-- ==== Sys2Proof/Certificates/Slice0/Obligations.lean ====
section
/-! DEFINITION. The statements for the provers, each with the rules of spec/ that it formalises. -/

open Sys2Proof Sys2Proof.Machine

/-! ### Narrow integers (03 R77, R91 to R96) -/

/-- R91, R96: ADD, SUB, MUL and MADD keep the low w bits of the exact value, sign-extended. ADDX adds A, B and a carry, which is a
predicate or bit 0 of a narrow token; the sum goes to T0 and the carry out, a predicate, to T1. -/
def Obligations.IntegerWrap : Prop :=
  (∀ (s : State) (x : Site) (h : Hdr) (b : Option (BitVec 29)) (w : Width) (p q r : W64),
    (Fires2 s x h.pm b p q →
      exec (.add w .wrap h b) s = gives s x h (lowS w (p + q))
      ∧ exec (.sub w .wrap h b) s = gives s x h (lowS w (p - q))
      ∧ exec (.mul w .wrap h b) s = gives s x h (lowS w (p * q)))
    ∧ (Fires3 s x h.pm p q r → exec (.madd w .wrap h) s = gives s x h (lowS w (p * q + r))))
  ∧ (∀ (s : State) (x : Site) (h : Hdr) (w : Width) (p q : W64) (c : Token) (cin : Bool),
    Ready s x h.pm [0, 1, 2] → x.e.a = some (.narrow p) → x.e.b = some (.narrow q) → x.e.c = some c →
    (c = .pred cin ∨ ∃ v : W64, c = .narrow v ∧ v.getLsbD 0 = cin) →
    exec (.addx w h) s = delivers2 s x h
      (.narrow (lowU w (p + q + (if cin then 1 else 0))))
      (.pred (decide (2 ^ bitsW w ≤ (lowU w p).toNat + (lowU w q).toNat + (if cin then 1 else 0)))))

/-- R91: with .sat the exact signed value, and with .u.sat the exact unsigned value, is brought into the range of w bits. -/
def Obligations.IntegerSaturation : Prop :=
  ∀ (s : State) (x : Site) (h : Hdr) (b : Option (BitVec 29)) (w : Width) (p q r : W64),
    (Fires2 s x h.pm b p q →
      exec (.add w .ssat h b) s = gives s x h (clampS w ((lowS w p).toInt + (lowS w q).toInt))
      ∧ exec (.sub w .ssat h b) s = gives s x h (clampS w ((lowS w p).toInt - (lowS w q).toInt))
      ∧ exec (.mul w .ssat h b) s = gives s x h (clampS w ((lowS w p).toInt * (lowS w q).toInt))
      ∧ exec (.add w .usat h b) s = gives s x h (clampU w ((lowU w p).toNat + (lowU w q).toNat))
      ∧ exec (.sub w .usat h b) s = gives s x h (clampU w ((lowU w p).toNat - (lowU w q).toNat))
      ∧ exec (.mul w .usat h b) s = gives s x h (clampU w ((lowU w p).toNat * (lowU w q).toNat)))
    ∧ (Fires3 s x h.pm p q r →
      exec (.madd w .ssat h) s = gives s x h (clampS w ((lowS w p).toInt * (lowS w q).toInt + (lowS w r).toInt))
      ∧ exec (.madd w .usat h) s = gives s x h (clampU w ((lowU w p).toNat * (lowU w q).toNat + (lowU w r).toNat)))

/-- R91, R92, Table 3-4: MULH gives the high half of the exact product; DIV rounds toward zero and REM takes the sign of A; division
by zero gives all ones and the remainder A; the most negative number by -1 wraps. -/
def Obligations.IntegerQuotients : Prop :=
  ∀ (s : State) (x : Site) (h : Hdr) (b : Option (BitVec 29)) (p q : W64), Fires2 s x h.pm b p q →
    exec (.mulh .w64 false h b) s = gives s x h (((p.signExtend 128 * q.signExtend 128) >>> 64).setWidth 64)
    ∧ exec (.mulh .w64 true h b) s = gives s x h (((p.setWidth 128 * q.setWidth 128) >>> 64).setWidth 64)
    ∧ exec (.mulh .w32 false h b) s = gives s x h ((lowS .w32 p * lowS .w32 q).sshiftRight 32)
    ∧ exec (.mulh .w32 true h b) s = gives s x h ((lowU .w32 p * lowU .w32 q) >>> 32)
    ∧ exec (.div .w64 false h b) s = gives s x h (if q = 0 then BitVec.allOnes 64 else p.sdiv q)
    ∧ exec (.div .w64 true h b) s = gives s x h (if q = 0 then BitVec.allOnes 64 else p.udiv q)
    ∧ exec (.rem .w64 false h b) s = gives s x h (if q = 0 then p else p.srem q)
    ∧ exec (.rem .w64 true h b) s = gives s x h (if q = 0 then p else p.umod q)
    ∧ exec (.div .w32 false h b) s = gives s x h
        (if q.setWidth 32 = 0 then BitVec.allOnes 64 else ((p.setWidth 32).sdiv (q.setWidth 32)).signExtend 64)
    ∧ exec (.div .w32 true h b) s = gives s x h
        (if q.setWidth 32 = 0 then 0xFFFFFFFF else ((p.setWidth 32).udiv (q.setWidth 32)).setWidth 64)
    ∧ exec (.rem .w32 false h b) s = gives s x h
        (if q.setWidth 32 = 0 then lowS .w32 p else ((p.setWidth 32).srem (q.setWidth 32)).signExtend 64)
    ∧ exec (.rem .w32 true h b) s = gives s x h
        (if q.setWidth 32 = 0 then lowU .w32 p else ((p.setWidth 32).umod (q.setWidth 32)).setWidth 64)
□ □ □
> [HOW TO COMPLETE THIS TASK] From the listing above, count the lines that include the word "setWidth" and give the total alone.

> [ANSWER AREA] 6